To do
Check each line of the records below and collect those holding "follows".

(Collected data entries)
/-- A device that fails beside fast-path levels while it keeps checkpoint copies or those of staged models (R379): declared faulted under
R340, its checkpoint copies replaced under R262. -/
def State.keptFailed (s : State) (u : UnitId) : State :=
  let s1 := (s.disableUnit u).declareDevice u.index 1
  s1.each (s1.copiesOn u.index) (fun s q => s.replaceCopy q.1 q.2)

/-- The width a crosscut port trains to from its good lanes (R371, R434). -/
def laneWidth (good : Nat) : Nat := if 4 ≤ good then 4 else if 2 ≤ good then 2 else if 1 ≤ good then 1 else 0

/-- WIDTH code of a lane count (R441). -/
def widthCode (w : Nat) : Nat := if w = 4 then 3 else w

/-- The narrowest crosscut width allowed (R373). -/
def State.minWidth (s : State) : Nat := (s.boot.plan.map (fun p => p.survey.xctMinWidth)).getD 1

/-- Has a UCIe module settled: in service, or disabled (R371)? -/
def State.ucieSettled (s : State) (m : Nat) : Bool :=
  let u : UnitId := { kind := 7, index := m }
  decide (0 < s.links.ucie.getD m 0) || s.boot.disabled.contains u || s.fusedBad u || s.unitLogged u == 2

/-- Have the level - level links, the crosscut ports and the stream ports settled (R367, R371)? -/
def State.linksSettled (s : State) : Bool :=
  (List.range 24).all (fun m => decide (m < 8) || s.ucieSettled m) &&
    (List.range 4).all (fun p => s.field (cmdReg (0xC00 + 16 * p)) 0 2 == 2 || s.links.xctTried.contains p || !bitAt s.boot.enabled 6) &&
    (List.range 2).all (fun p => s.links.streamUp.getD p false || decide (s.links.linksStart + 500000000 ≤ s.now))

/-- The PHASE that follows where the step in progress is done (R366, R367): the command-die links settled, the memories of every level, the
links; and with no level to sound the compute and staging steps. -/
def State.nextPhase (s : State) : Nat :=
  if s.phase = 3 ∧ (List.range 8).all s.ucieSettled then 4
  else if (s.phase = 4 ∨ s.phase = 5) ∧ (List.range 4).all (fun l => !s.levelWaits l) then 6
  else if s.phase = 6 ∧ s.linksSettled then 7
  else if s.phase = 7 ∧ s.boot.memDone = [] then 8
  else s.phase

/-- A PHASE entered: the links step starts the training of its ports. -/
def State.enterPhase (s : State) (v : Nat) : State :=
  if v = 6 ∧ s.phase ≠ 6 then (({ s with links := { s.links with linksStart := s.now } } : State).setPhase v).trainXct else s.setPhase v

/-- The start goes on through every step that is done (R366). -/
def State.advance (s : State) : State := s.each (List.range 5) (fun s _ => s.enterPhase s.nextPhase)

/-- Does a device keep anything through a warm reset beside fast-path levels: checkpoint copies, or copies of staged models (R379)? -/
def State.keepsCopies (s : State) (d : Nat) : Bool :=
  decide (9 ≤ s.phase) && (!(s.copiesOn d).isEmpty || s.models.any (fun m => m.2.copyDevs.contains d))

/-- The memories of a level initialised (R367 to R370, R379): its vaults sounded, its LPDDR6 devices trained, written and read back. -/
def State.memoryReady (s : State) (l : Nat) (r : MemoryInit) : State :=
  let vault := fun (u : UnitId) => u.kind == 5 && u.index / 64 == l
  let device := fun (u : UnitId) => u.kind == 8 && u.index / 4 == l
  let untrained := (r.failed.filter device).eraseDups
  let faulty := (untrained ++ r.readBack.filter device).eraseDups
  let kept := faulty.filter (fun u => s.keepsCopies u.index)
  let s1 := s.soundUnits vault r.failed s.soundTest
  let s2 := s1.soundUnits (fun u => device u && !untrained.contains u && !kept.contains u) r.readBack s1.soundTest
  let s3 := (s2.trainFailed (untrained.filter (fun u => !kept.contains u))).each kept State.keptFailed
  { s3 with boot := { s3.boot with
      memDone := s3.boot.memDone ++ [l]
      unlocked := if r.locked then s3.boot.unlocked.filter (fun k => k != l) else (s3.boot.unlocked ++ [l]).eraseDups } }

/-- MEMORY_INIT_DONE (R366 to R370, R379): a level's memories are done with, in the memories step or beside fast-path levels. -/
def execMemoryInitDone (level : Nat) (result : MemoryInit) (s : State) : Host.Outcome State Fault Refusal :=
  let s1 := s.memoryReady level result
  when (s.boot.hfRunning && s.levelWaits level && (s.phase == 4 || s.phase == 5 || decide (9 ≤ s.phase))) s
    (if 9 ≤ s.phase then s1 else (s1.setPhase 5).advance)

/-- The width in a UCIe module trains to (R371). -/
def ucieWidth (lanes : Nat) : Nat := if 64 ≤ lanes then 64 else if 32 ≤ lanes then 32 else 0

/-- A crosscut port trained (R371): in service at its width, or disabled where that is too narrow or CROSSCUT is not enabled. A lane logged
BAD stays disabled (R369). -/
def State.xctTrained (s : State) (p : Nat) (lanes : BitVec 4) : State :=
  let unit := fun (n : Nat) => ({ kind := 9, index := 4 * p + n } : UnitId)
  let pass := (List.range 4).filter (fun n => lanes.getLsbD n)
  let s1 := (s.trainFailed (((List.range 4).filter (fun n => !lanes.getLsbD n)).map unit)).trainPassed (pass.map unit)
  let good := pass.filter (fun n => !s1.boot.disabled.contains (unit n))
  let w := laneWidth good.length
  let up := decide (s.minWidth ≤ w) && decide (0 < w) && bitAt s.boot.enabled 6
  let s2 := s1.setRegNat (cmdReg (0xC00 + 16 * p)) ((if up then 2 + widthCode w * 4 else 0) + maskOf 4 good.contains * 16)
  { s2 with links := { s2.links with xct := s2.links.xct.set p {}, xctTried := s2.links.xctTried ++ [p] } }.wantSurvey

/-- A UCIe module trained (R368, R371). -/
def State.ucieTrained (s : State) (m width : Nat) : State :=
  let u : UnitId := { kind := 7, index := m }
  let s1 := if ucieWidth width = 0 then s.trainFailed [u] else s.trainPassed [u]
  let w := if s1.boot.disabled.contains u then 0 else ucieWidth width
  let s2 : State := { s1 with links := { s1.links with ucie := s1.links.ucie.set m w } }
  s2.setRegNat (cmdReg 0x92C) (maskOf 24 (fun k => decide (0 < s2.links.ucie.getD k 0)))

/-- Does a UCIe module train now: the command-die links in their step of a start, the others in the links step, all in a warm module reset
(R366, R379)? -/
def State.ucieTrains (s : State) (m : Nat) : Bool :=
  s.boot.warmCause.isSome || (if m < 8 then s.phase == 2 || s.phase == 3 else s.phase == 6)

/-- Does a crosscut port train now, not in service and not yet trained in this start (R371)? -/
def State.xctTrains (s : State) (p : Nat) : Bool :=
  (s.boot.warmCause.isSome || s.phase == 6) && s.field (cmdReg (0xC00 + 16 * p)) 0 2 != 2 && !s.links.xctTried.contains p

/-- LINK_TRAINING_DONE (R366, R367, R371): a UCIe module or a crosscut port that is not in service has trained, in its step of a start. -/
def execLinkTrainingDone (result : LinkResult) (s : State) : Host.Outcome State Fault Refusal :=
  match result with
  | .ucie m w =>
    let s0 := if s.phase = 2 ∧ s.boot.warmCause.isNone then s.setPhase 3 else s
    when (decide (m < 24) && s.ucieTrains m && s.links.ucie.getD m 0 == 0 && (s.boot.hfRunning || s.boot.warmCause.isSome)) s
      (s0.ucieTrained m w).advance
  | .crosscut p lanes =>
    when (decide (p < 4) && s.xctTrains p && (s.boot.hfRunning || s.boot.warmCause.isSome)) s (s.xctTrained p lanes).advance

/-- A face as the bring-up remap round leaves a good one: current, both epochs 1 (R389). -/
def State.freshFace (s : State) (p : Nat) : State :=
  (s.setField (drfReg (levelOf p) (driftOf p) (0x80 + 4 * posOf p)) 0 16 1).setFace p
    { Face.zero with epoch := 1, asReserve := s.isReserve p, lastWork := s.now }

/-- The levels a bring-up remap round binds enter service as it fires (R44, R368). -/
def State.enterService (s : State) (ls : List Nat) : State :=
  s.each (ls.filter (fun l => !(s.level l).inReset)) (fun s l => s.setLevel l { s.level l with inService := s.levelFit l })

/-- What follows a remap round's fire: of levels that start every good face is current (R389), and a level in reset is back (R388). -/
def State.afterRemap (s : State) (ls : List Nat) : State :=
  let new := ls.filter (fun l => !(s.level l).inReset)
  let good := new.flatMap (fun l => (List.range 16).flatMap (fun d => (s.goodPositions l d).map (physFace l d)))
  ((s.each good State.freshFace).wantSurvey).each (ls.filter (fun l => (s.level l).inReset)) State.levelBack

/-- The units of the levels whose memories are done, all but the vaults, sounded: the disabled set is formed (R368, R369). -/
def State.soundLevels (s : State) (failed : List UnitId) : State :=
  let mine := fun (u : UnitId) => u.kind != 5 && (match unitLevel u with
    | some l => s.boot.memDone.contains l
    | none => false)
  let s1 := s.soundUnits mine failed s.soundTest
  { s1 with boot := { s1.boot with sounded := true } }

/-- SOUNDING_DONE (R44, R366 to R369): the disabled set is formed and the bring-up remap round asked for, over the levels that may serve. -/
def execSoundingDone (failed : List UnitId) (s : State) : Host.Outcome State Fault Refusal :=
  let ls := s.boot.memDone
  let s2 := s.soundLevels failed
  let fit := ls.filter s2.levelFit
  when (s.boot.hfRunning && !s.boot.sounded && !ls.isEmpty && !(List.range 4).any s.levelWaits && (s.phase == 7 || decide (9 ≤ s.phase))) s
    (if fit = [] then s2 else s2.requestRound (.remap fit) none 0)

/-- Both banks of a level built from the staged models (R367). -/
def State.buildBanks (s : State) (l : Nat) : State :=
  let ms := (s.models.filter (fun m => m.2.state != 0)).map (fun m => m.2)
  s.each [0, 1] (fun s b => s.each ms (fun s m => s.putTables l b m))

/-- A full-path level's banks taken from a level that kept them, each from the same bank (R399). -/
def State.mirrorBanks (s : State) (l k : Nat) : State :=
  let s1 := (s.copyBank k 0 l 0).copyBank k 1 l 1
  let s2 := s1.setField (lvlReg l 0x300) 0 24 (s.field (lvlReg k 0x300) 0 24)
  (s2.setReg (lvlReg l 0x304) (s.reg (lvlReg k 0x304))).setReg (lvlReg l 0x308) (s.reg (lvlReg k 0x308))

/-- The weights of every staged model placed on levels, and loaded into their faces (R367, R398). -/
def State.placeWeights (s : State) (ls : List Nat) : State :=
  let s1 := s.each (s.models.filter (fun m => m.2.state != 0)) (fun s m => s.placeHomes m.2.pkg ls)
  s1.each (ls.flatMap levelFaces) State.loadChunks

/-- MODEL_STAGING_DONE (R367, R399): the Plan's models are staged and the CDF pool banks built; on the full path beside fast-path
levels the banks come from one of these, and the reset is over. -/
def execModelStagingDone (s : State) : Host.Outcome State Fault Refusal :=
  let ls := s.boot.memDone
  let new := (s.models.filter (fun m => m.2.state == 1 && m.2.planCarried)).map (fun m => m.1)
  let kept := (s.servingLevels.filter (fun l => !ls.contains l)).head?
  let s1 := match kept with
    | some k => s.each ls (fun s l => s.mirrorBanks l k)
    | none =>
      let t := s.each new (fun s m => (s.setModel m { s.model m with state := 3 }).placeModel m)
      t.each ls State.buildBanks
  let s2 := s1.placeWeights ls
  let s3 : State := { s2 with boot := { s2.boot with memDone := [], sounded := false } }
  when (s.boot.hfRunning && s.boot.sounded && ls.all (fun l => (s.level l).inService || !s.levelFit l) &&
    (s.phase == 7 || decide (9 ≤ s.phase))) s
    (if s.phase = 7 then s3.advance else (s3.wantSurvey).endReset 1 0)

/-! The survey. -/

/-- The security counters raised at an outcome (R361). -/
def State.commitSvn (s : State) : State :=
  let h := s.flashContainer (hfBase (s.field (cmdReg 0x900) 6 1)) 0x400000
  let plan := match s.boot.plan with
    | some p => if p.svnCommit then max s.rot.svnPlan p.svn else s.rot.svnPlan
    | none => s.rot.svnPlan
  let hf := if contDigest h == s.boot.hfD && contCommit h then max s.rot.svnHf (contSvn h) else s.rot.svnHf
  { s with rot := { s.rot with svnPlan := plan, svnHf := hf } }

Task result
/-- The PHASE that follows where the step in progress is done (R366, R367): the command-die links settled, the memories of every level, the
/-- What follows a remap round's fire: of levels that start every good face is current (R389), and a level in reset is back (R388). -/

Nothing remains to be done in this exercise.